» Instructions for the task: Return only the lines running from the first line of the listing through the one with "(R464, R479). -/", unchanged.
□ □ □ □ □
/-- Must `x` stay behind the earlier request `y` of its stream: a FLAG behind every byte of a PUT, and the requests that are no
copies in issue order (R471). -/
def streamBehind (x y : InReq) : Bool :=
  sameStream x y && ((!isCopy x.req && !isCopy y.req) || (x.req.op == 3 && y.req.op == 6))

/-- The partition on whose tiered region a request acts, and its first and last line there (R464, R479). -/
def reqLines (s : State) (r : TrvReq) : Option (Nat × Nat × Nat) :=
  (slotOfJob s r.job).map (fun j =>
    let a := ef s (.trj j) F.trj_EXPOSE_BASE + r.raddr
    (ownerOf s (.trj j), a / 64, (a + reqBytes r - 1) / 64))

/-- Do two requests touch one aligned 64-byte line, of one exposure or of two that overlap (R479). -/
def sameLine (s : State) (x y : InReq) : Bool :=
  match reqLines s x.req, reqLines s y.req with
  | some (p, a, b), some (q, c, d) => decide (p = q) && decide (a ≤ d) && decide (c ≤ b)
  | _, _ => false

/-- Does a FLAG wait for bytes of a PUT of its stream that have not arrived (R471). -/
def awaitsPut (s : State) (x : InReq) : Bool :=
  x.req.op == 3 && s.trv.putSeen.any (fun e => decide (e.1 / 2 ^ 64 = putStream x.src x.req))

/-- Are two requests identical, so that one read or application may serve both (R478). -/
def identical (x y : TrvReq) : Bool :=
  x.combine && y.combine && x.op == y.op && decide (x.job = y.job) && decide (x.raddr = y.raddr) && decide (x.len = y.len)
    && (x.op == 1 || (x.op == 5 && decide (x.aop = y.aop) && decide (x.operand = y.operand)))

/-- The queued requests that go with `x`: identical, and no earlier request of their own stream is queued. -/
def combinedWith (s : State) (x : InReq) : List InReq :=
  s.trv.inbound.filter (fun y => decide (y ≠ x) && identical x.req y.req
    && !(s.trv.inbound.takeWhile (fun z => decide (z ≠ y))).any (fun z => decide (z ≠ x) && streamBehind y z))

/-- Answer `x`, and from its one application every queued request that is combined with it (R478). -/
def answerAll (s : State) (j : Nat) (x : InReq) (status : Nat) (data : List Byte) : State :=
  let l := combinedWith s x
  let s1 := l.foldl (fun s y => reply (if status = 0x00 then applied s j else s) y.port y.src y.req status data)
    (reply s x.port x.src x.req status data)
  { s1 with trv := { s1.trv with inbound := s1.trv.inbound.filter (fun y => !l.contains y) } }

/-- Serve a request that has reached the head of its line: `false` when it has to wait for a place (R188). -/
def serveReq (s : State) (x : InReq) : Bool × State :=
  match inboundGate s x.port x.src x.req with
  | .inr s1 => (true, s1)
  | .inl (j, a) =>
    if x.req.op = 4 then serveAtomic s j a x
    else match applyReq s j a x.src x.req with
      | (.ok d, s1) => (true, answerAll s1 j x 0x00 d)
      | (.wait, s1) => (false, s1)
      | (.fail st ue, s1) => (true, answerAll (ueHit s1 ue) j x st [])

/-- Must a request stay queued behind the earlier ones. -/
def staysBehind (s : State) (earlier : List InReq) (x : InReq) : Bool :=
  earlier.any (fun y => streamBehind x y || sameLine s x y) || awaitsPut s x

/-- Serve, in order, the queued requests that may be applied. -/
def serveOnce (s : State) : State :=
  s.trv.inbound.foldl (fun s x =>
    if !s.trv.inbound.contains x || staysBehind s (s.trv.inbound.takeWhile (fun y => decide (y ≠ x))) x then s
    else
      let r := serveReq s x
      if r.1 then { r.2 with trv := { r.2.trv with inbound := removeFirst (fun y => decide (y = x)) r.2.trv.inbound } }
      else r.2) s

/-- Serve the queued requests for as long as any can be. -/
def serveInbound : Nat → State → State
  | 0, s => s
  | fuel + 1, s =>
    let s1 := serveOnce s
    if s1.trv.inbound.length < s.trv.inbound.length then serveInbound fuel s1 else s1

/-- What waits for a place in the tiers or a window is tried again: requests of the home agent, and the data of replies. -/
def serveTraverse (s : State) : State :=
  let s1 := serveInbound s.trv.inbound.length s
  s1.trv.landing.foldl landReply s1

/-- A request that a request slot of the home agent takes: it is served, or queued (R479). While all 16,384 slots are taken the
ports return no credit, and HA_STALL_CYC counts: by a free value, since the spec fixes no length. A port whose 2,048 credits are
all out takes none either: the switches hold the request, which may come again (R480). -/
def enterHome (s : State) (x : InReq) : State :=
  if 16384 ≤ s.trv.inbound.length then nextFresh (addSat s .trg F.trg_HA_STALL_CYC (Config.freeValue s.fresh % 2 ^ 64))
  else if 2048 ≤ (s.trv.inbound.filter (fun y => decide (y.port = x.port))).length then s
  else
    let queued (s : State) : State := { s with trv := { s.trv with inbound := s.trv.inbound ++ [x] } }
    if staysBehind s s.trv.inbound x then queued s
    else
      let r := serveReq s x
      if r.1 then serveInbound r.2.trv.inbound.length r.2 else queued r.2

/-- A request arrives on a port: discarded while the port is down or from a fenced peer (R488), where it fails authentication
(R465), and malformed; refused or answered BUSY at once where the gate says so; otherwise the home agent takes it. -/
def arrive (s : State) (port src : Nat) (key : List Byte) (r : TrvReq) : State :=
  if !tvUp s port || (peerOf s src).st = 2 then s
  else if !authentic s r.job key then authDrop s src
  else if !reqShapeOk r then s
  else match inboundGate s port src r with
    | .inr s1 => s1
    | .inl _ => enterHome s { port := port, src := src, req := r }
□ □ □ □ □
» Exercise output:
/-- Must `x` stay behind the earlier request `y` of its stream: a FLAG behind every byte of a PUT, and the requests that are no
copies in issue order (R471). -/
def streamBehind (x y : InReq) : Bool :=
  sameStream x y && ((!isCopy x.req && !isCopy y.req) || (x.req.op == 3 && y.req.op == 6))

/-- The partition on whose tiered region a request acts, and its first and last line there (R464, R479). -/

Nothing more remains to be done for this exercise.